Man Charged in Sportscaster's Traffic Death22-Jun-2015
This weekend, the Oklahoma City-metro area learned with shock that a long time sportscaster with KFOR was killed in a traffic accident on May Avenue near 142nd. According to reports, Bob Barry, Jr., was riding a motorized scooter when another vehicle made an illegal U-turn in front of him, causing a fatal collision.
After the accident, police arrested the unlicensed driver of the passenger vehicle on multiple charges, including cocaine possession and manslaughter. Oklahoma County Jail records show Gustavo Castillo Gutierrez, 26, was booked into jail several hours after the accident, charged with the following criminal complaints:
- Causing an accident without a valid driver's license
- Causing an accident without a valid driver's license resulting in death
- Illegal U-turn
- First degree manslaughter by use of a dangerous weapon
- Possession of a controlled dangerous substance
As of this writing, the suspect has not been formally charged in Oklahoma County District Court, but let us look at some of the charges he faces after
the accident and the consequences of each charge.
The Oklahoma Motor Vehicle Code deals with causing an accident without a valid driver's license in 47 O.S. § 11-905. If a person is driving without a valid driver's license, or if he or she is disqualified to drive a motor vehicle in Oklahoma, causing a personal injury accident is a misdemeanor punishable by a maximum of one year in the county jail and a fine of up to $2,000. However, the consequences are much more severe if the unlicensed driver causes an accident resulting in great bodily injury or death:
- If an unlicensed driver causes an accident resulting in great bodily injury, the act is a felony punishable by a maximum of 5 years in prison and a fine of up to $3,000.
- If an unlicensed driver causes an accident resulting in death, the act is a felony likewise punishable by a maximum of 5 years in prison, but with
a fine of up to $5,000.
Oklahoma law expressly states that the charges for causing an accident without a valid driver's license "may be charged in addition to any other chargeable offense allowed by law." In this case, the other serious criminal charge related to the accident is first degree manslaughter.
First degree manslaughter is defined in 21 O.S. § 711 as an act of unintentional homicide that occurs under one of the following conditions:
- in the commission of a misdemeanor
- in the heat of passion or by use of a dangerous weapon
- unnecessarily in resisting an attempted crime, or after the attempt has failed.
In this case, police are calling the vehicle a "dangerous weapon," which is not an uncommon tactic.
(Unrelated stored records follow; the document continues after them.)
/-- Illegal-Instruction is listed for UNKNOWN and EBREAK alone (R373). -/
theorem illegalInstruction_mem_possibleFaults :
    .illegalInstruction ∈ possibleFaults k ↔ k = .unknown ∨ k = .ebreak := by
  cases k <;> simp [possibleFaults]

/-- Not-Implemented is listed for the nine class kinds alone (R375). -/
theorem notImplemented_mem_possibleFaults : .notImplemented ∈ possibleFaults k ↔ isClassKind k = true := by
  cases k <;> simp [possibleFaults, isClassKind]

/-! ### The two stops (R335) -/

/-- EBREAK and UNKNOWN raise Illegal-Instruction before anything is changed (R191, R291, R334). -/
theorem execDecoded_illegal (h : d.opType = .unknown ∨ d.opType = .ebreak) (s : State) :
    execDecoded d s = .fault (.illegalInstruction (abortRun .illegalInstruction s)) := by
  cases d with
  | unknown => exact execDecoded_unknown s
  | instr i =>
    cases i with
    | ebreak => rfl
    | _ => simp [Decoded.opType, Instr.opType] at h

/-- Every class kind raises Not-Implemented before anything is changed (R330, R332, R333). -/
theorem execDecoded_class (h : isClassKind d.opType = true) (s : State) :
    execDecoded d s = .fault (.notImplemented (abortRun .notImplemented s)) := by
  cases d with
  | unknown => exact absurd h Bool.false_ne_true
  | instr i =>
    cases i with
    | fpLoad | fpStore | fpMadd | fpMsub | fpNmsub | fpNmadd | fpOp | amo | compressed00 | compressed01
    | compressed10 => rfl
    | _ => exact absurd h Bool.false_ne_true

/-- Settles O33: a fault is listed for its kind, and the kinds for which one of the two is listed always raise it. -/
theorem illegalAgainstNotImplemented : Obligations.IllegalAgainstNotImplemented := by
  unfold Obligations.IllegalAgainstNotImplemented
  intro d s
  have hillegal : ∀ f, execDecoded d s = .fault f → f.kind = .illegalInstruction →
      d.opType = .unknown ∨ d.opType = .ebreak := fun f hf hk =>
    illegalInstruction_mem_possibleFaults.mp (hk ▸ execDecoded_fault_kind hf)
  have hclass : ∀ f, execDecoded d s = .fault f → f.kind = .notImplemented → isClassKind d.opType = true := fun f hf hk =>
    notImplemented_mem_possibleFaults.mp (hk ▸ execDecoded_fault_kind hf)
  refine ⟨⟨fun ⟨f, hf, hk⟩ => hillegal f hf hk, fun h => ⟨_, execDecoded_illegal h s, rfl⟩⟩,
    ⟨fun ⟨f, hf, hk⟩ => hclass f hf hk, fun h => ⟨_, execDecoded_class h s, rfl⟩⟩, fun f hf hk => ?_⟩
  rcases hk with hk | hk
  · obtain rfl := Host.Outcome.fault.inj (hf.symm.trans (execDecoded_illegal (hillegal f hf hk) s))
    rfl
  · obtain rfl := Host.Outcome.fault.inj (hf.symm.trans (execDecoded_class (hclass f hf hk) s))
    rfl

/-! ### The rows of the classes (R171) -/

/-- The decoder's fields of a class word are those of the row, and its instruction is of a class kind. -/
theorem ClassInstr.of_decode
    (hrow : ∀ mFull w, w &&& mask = pattern →
      decode mFull w = .instr (mk (rdOf w) (rs1Of w) (rs2Of w) (rs3Of w) (rmOf w)))
    (hk : ∀ rd rs1 rs2 rs3 rm, isClassKind (mk rd rs1 rs2 rs3 rm).opType = true) : ClassInstr mask pattern mk := by
  refine ⟨fun mFull w hw => ?_, fun s rd rs1 rs2 rs3 rm => ?_⟩
  · rw [hrow mFull w hw, rdOf_eq, rs1Of_eq, rs2Of_eq, rs3Of_eq, rmOf_eq]
  · exact ⟨_, execDecoded_class (d := .instr (mk rd rs1 rs2 rs3 rm)) (hk rd rs1 rs2 rs3 rm) s, rfl, rfl, rfl⟩

/-- Settles O29: the eight rows, all of class kinds. -/
theorem unimplementedClasses : Obligations.UnimplementedClasses := by
  unfold Obligations.UnimplementedClasses
  exact ⟨.of_decode row_fpLoad fun _ _ _ _ _ => rfl, .of_decode row_fpStore fun _ _ _ _ _ => rfl,
    .of_decode row_fpMadd fun _ _ _ _ _ => rfl, .of_decode row_fpMsub fun _ _ _ _ _ => rfl,
    .of_decode row_fpNmsub fun _ _ _ _ _ => rfl, .of_decode row_fpNmadd fun _ _ _ _ _ => rfl,
    .of_decode row_fpOp fun _ _ _ _ _ => rfl, .of_decode row_amo fun _ _ _ _ _ => rfl⟩

/-! ### The SYSTEM words of funct3 000 (R302) -/

/-- No row of the table but those of ECALL and EBREAK agrees with the SYSTEM opcode and funct3 000 (R169, R170). -/
theorem row_of_system_funct3_zero : ∀ r ∈ opcodeTable,
    r.pattern &&& 0x0000707F#32 = 0x00000073#32 &&& r.mask → r = Instr.ecall.row ∨ r = Instr.ebreak.row := by
  decide

/-- A SYSTEM word of funct3 000 other than ECALL and EBREAK is of no row, so UNKNOWN (R172, R302). -/
theorem decode_system_funct3_zero (mFull : Bool) (w : Word) (hw : w &&& 0x0000707F#32 = 0x00000073#32)
    (hecall : w ≠ 0x00000073#32) (hebreak : w ≠ 0x00100073#32) : decode mFull w = .unknown := by
  obtain ⟨-, hnone⟩ := decoderFollowsTable mFull w
  refine hnone fun r hr => Bool.eq_false_iff.mpr fun hsel => ?_
  obtain ⟨-, hrow⟩ := OpcodeRow.selects_iff.mp hsel
  have hall : w &&& 0xFFFFFFFF#32 = w := BitVec.and_allOnes
  rcases row_of_system_funct3_zero r hr (patterns_agree hrow hw) with rfl | rfl
  · exact hecall (hall.symm.trans hrow)
  · exact hebreak (hall.symm.trans hrow)

/-- Settles O30: the rows of COMPRESSED and EBREAK, the SYSTEM words of no row, and the fault each raises. -/
theorem compressedEbreakAndUnknown : Obligations.CompressedEbreakAndUnknown := by
  unfold Obligations.CompressedEbreakAndUnknown
  exact ⟨.of_decode row_compressed00 fun _ _ _ _ _ => rfl, .of_decode row_compressed01 fun _ _ _ _ _ => rfl,
    .of_decode row_compressed10 fun _ _ _ _ _ => rfl, row_ebreak,
    fun s => ⟨_, execDecoded_illegal (d := .instr .ebreak) (.inr rfl) s, rfl, rfl, rfl⟩, decode_system_funct3_zero,
    fun s => ⟨_, execDecoded_unknown s, rfl, rfl, rfl⟩⟩

end Sys2Proof.Machine
end

section
/-! What a launch leaves (spec/48_hart_loop.md rules R345, R346, spec/70_reset_and_hazards.md rule R403). -/

namespace Sys2Proof.Machine

variable {s : State} {m m' : Mem} {a : Word} {ps : List (Word × Word)}

/-! ### The preload as one sequence of word stores -/

/-- Memory after the (address, word) pairs are stored in order (R345). -/
def Mem.pokeAll (m : Mem) (ps : List (Word × Word)) : Mem := ps.foldl (fun m p => m.pokeWord p.1 p.2) m

theorem Mem.pokeAll_append (m : Mem) (ps qs : List (Word × Word)) :
    m.pokeAll (ps ++ qs) = (m.pokeAll ps).pokeAll qs := List.foldl_append

theorem Mem.storeRange_eq_pokeAll {start : Word} {ws : List Word} (h : m.storeRange start ws = some m') :
    m' = m.pokeAll (rangeWords start ws) ∧ ∀ p ∈ rangeWords start ws, aligned .word p.1 = true := by
  induction ws generalizing m start with
  | nil => exact ⟨(Option.some.inj h).symm, fun p hp => absurd hp List.not_mem_nil⟩
  | cons v vs ih =>
    obtain ⟨ha, hrest⟩ := Option.ite_none_right_eq_some.mp h
    obtain ⟨hm, hall⟩ := ih hrest
    exact ⟨hm, List.forall_mem_cons.mpr ⟨ha, hall⟩⟩

theorem preloadAll_eq_pokeAll {ranges : List (Word × List Word)} (h : preloadAll m ranges = .ok m') :
    m' = m.pokeAll (preloadWords ranges) ∧ ∀ p ∈ preloadWords ranges, aligned .word p.1 = true := by
  induction ranges generalizing m with
  | nil => exact ⟨(Except.ok.inj h).symm, fun p hp => absurd hp List.not_mem_nil⟩
  | cons r rest ih =>
    obtain ⟨start, ws⟩ := r
    have hwords : preloadWords ((start, ws) :: rest) = rangeWords start ws ++ preloadWords rest := List.flatMap_cons
    rw [preloadAll] at h
    split at h
    case h_1 m₁ hrange =>
      obtain ⟨rfl, hfirst⟩ := Mem.storeRange_eq_pokeAll hrange
      obtain ⟨rfl, hlater⟩ := ih h
      rw [hwords, Mem.pokeAll_append]
      exact ⟨rfl, List.forall_mem_append.mpr ⟨hfirst, hlater⟩⟩
    case h_2 => contradiction

/-! ### The image, one more word at a time -/

theorem lastWord_concat (ps : List (Word × Word)) (p : Word × Word) (a : Word) :
    lastWord (ps ++ [p]) a = if p.1 = a then p.2 else lastWord ps a := by
  simp [lastWord]

theorem lastWord_of_unwritten (h : ∀ p ∈ ps, p.1 ≠ a) : lastWord ps a = 0#32 := by
  induction ps using List.reverseRecOn with
  | nil => rfl
  | append_singleton ps p ih =>
    obtain ⟨hps, hp⟩ := List.forall_mem_append.mp h
    rw [lastWord_concat, if_neg (hp p (List.mem_singleton.mpr rfl)), ih hps]

/-- An address and its word address are in the same page. -/
theorem vpn_word_address (a : Word) : vpn (a &&& 0xFFFFFFFC#32) = vpn a := by
  simp only [vpn, bits, and_mask_toNat]
  omega

theorem imageByte_of_touched (h : ∃ p ∈ ps, vpn p.1 = vpn a) : imageByte ps a =
    some (BitVec.ofNat 8 ((lastWord ps (a &&& 0xFFFFFFFC#32)).toNat / 2 ^ (8 * (a.toNat % 4)))) := by
  obtain ⟨p, hp, hv⟩ := h
  exact if_pos (List.any_eq_true.mpr ⟨p, hp, by simpa using hv⟩)

theorem imageByte_of_untouched (h : ∀ p ∈ ps, vpn p.1 ≠ vpn a) : imageByte ps a = none :=
  if_neg fun hany => by
    obtain ⟨p, hp, hv⟩ := List.any_eq_true.mp hany
    exact h p hp (beq_iff_eq.mp hv)

/-- In a page that no word touches no word was written, so the last one reads 0. -/
theorem imageByte_getD (ps : List (Word × Word)) (a : Word) : (imageByte ps a).getD 0#8 =
    BitVec.ofNat 8 ((lastWord ps (a &&& 0xFFFFFFFC#32)).toNat / 2 ^ (8 * (a.toNat % 4))) := by
  by_cases h : ∃ p ∈ ps, vpn p.1 = vpn a
  · rw [imageByte_of_touched h, Option.getD_some]
  · have hnone : ∀ p ∈ ps, vpn p.1 ≠ vpn a := fun p hp hv => h ⟨p, hp, hv⟩
    have hunwritten : ∀ p ∈ ps, p.1 ≠ a &&& 0xFFFFFFFC#32 := fun p hp heq =>
      hnone p hp (heq ▸ vpn_word_address a)
    rw [imageByte_of_untouched hnone, lastWord_of_unwritten hunwritten]
    simp

/-- The image after one more word: its bytes at its word address, zeros in the rest of a page it is the first to touch,
and no other change. -/
theorem imageByte_concat (ps : List (Word × Word)) (p : Word × Word) (a : Word) :
    imageByte (ps ++ [p]) a =
      if p.1 = a &&& 0xFFFFFFFC#32 then some (BitVec.ofNat 8 (p.2.toNat / 2 ^ (8 * (a.toNat % 4))))
      else if vpn a = vpn p.1 then some ((imageByte ps a).getD 0#8) else imageByte ps a := by
  have htouched : vpn p.1 = vpn a → ∃ q ∈ ps ++ [p], vpn q.1 = vpn a := fun hv => ⟨p, by simp, hv⟩
  split_ifs with hword hpage
  · rw [imageByte_of_touched (htouched (hword ▸ vpn_word_address a)), lastWord_concat, if_pos hword]
  · rw [imageByte_of_touched (htouched hpage.symm), lastWord_concat, if_neg hword, imageByte_getD]
  · have hother : (vpn p.1 == vpn a) = false := beq_eq_false_iff_ne.mpr (Ne.symm hpage)
    simp only [imageByte, lastWord_concat, if_neg hword, List.any_append, List.any_cons, List.any_nil, hother,
      Bool.or_false]

/-! ### The bytes after the preload -/

theorem Mem.Inv.pokeAll {tb : Nat} (h : m.Inv tb) (ha : ∀ p ∈ ps, aligned .word p.1 = true) : (m.pokeAll ps).Inv tb := by
  induction ps generalizing m with
  | nil => exact h
  | cons p ps ih =>
    obtain ⟨hp, hps⟩ := List.forall_mem_cons.mp ha
    exact ih (Mem.pokeWord_spec h hp p.2).1 hps

/-- From the empty memory the stores of aligned words leave exactly their image (R346, R403). -/
theorem byteAt_pokeAll_empty (ha : ∀ p ∈ ps, aligned .word p.1 = true) (hs : s.mem = Mem.empty.pokeAll ps) (a : Word) :
    byteAt s a = imageByte ps a := by
  induction ps using List.reverseRecOn generalizing s with
  | nil => rw [byteAt, hs]; rfl
  | append_singleton ps p ih =>
    obtain ⟨hps, hp⟩ := List.forall_mem_append.mp ha
    have hbefore := ih (s := s.withMem (Mem.empty.pokeAll ps)) hps rfl
    have hlast : s.mem = (Mem.empty.pokeAll ps).pokeWord p.1 p.2 := hs.trans (Mem.pokeAll_append _ ps [p])
    rw [byteAt_poke _ 0 (Mem.Inv.empty.pokeAll hps) p.1 p.2 (hp p (List.mem_singleton.mpr rfl))
      (s.withMem (Mem.empty.pokeAll ps)) s rfl hlast a, hbefore, imageByte_concat]

/-- Settles O2: the fields of the initial state, and the image of the preloaded words. -/
theorem launchState : Obligations.LaunchState := by
  unfold Obligations.LaunchState
  intro l s h
  obtain ⟨m, hm, rfl⟩ := launch_eq_ok h
  obtain ⟨rfl, haligned⟩ := preloadAll_eq_pokeAll hm
  refine ⟨rfl, rfl, fun r => ?_, fun c => ?_, rfl, rfl, rfl, rfl, rfl, rfl, rfl, fun a => ?_⟩
  · simp [readReg, State.initial]
  · simp [readCsr, Csrs.get, State.initial, Csrs.zero]
  · exact byteAt_pokeAll_empty (s := (State.initial l.params l.entry).withMem (Mem.empty.pokeAll (preloadWords l.preload)))
      haligned rfl a

end Sys2Proof.Machine
end

section
/-! What a fetch reads, and the simple machine that the hart agrees with while no fetched word is overwritten
(spec/48_hart_loop.md rules R347 to R350, R356). -/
Conviction of first degree manslaughter carries a prison
sentence of no less than 4 years.
Of course, these charges are the ones specifically related to the fatal accident. Police say they found the suspect to be in possession of cocaine at the time of the accident. In Oklahoma possession of a Schedule I or Schedule II CDS without a valid prescription is a felony punishable by 4 to 20 years in prison and a fine of up to $10,000.
Because the victim in this case is such a high profile figure in central Oklahoma, you can be certain the local news will be following this story closely.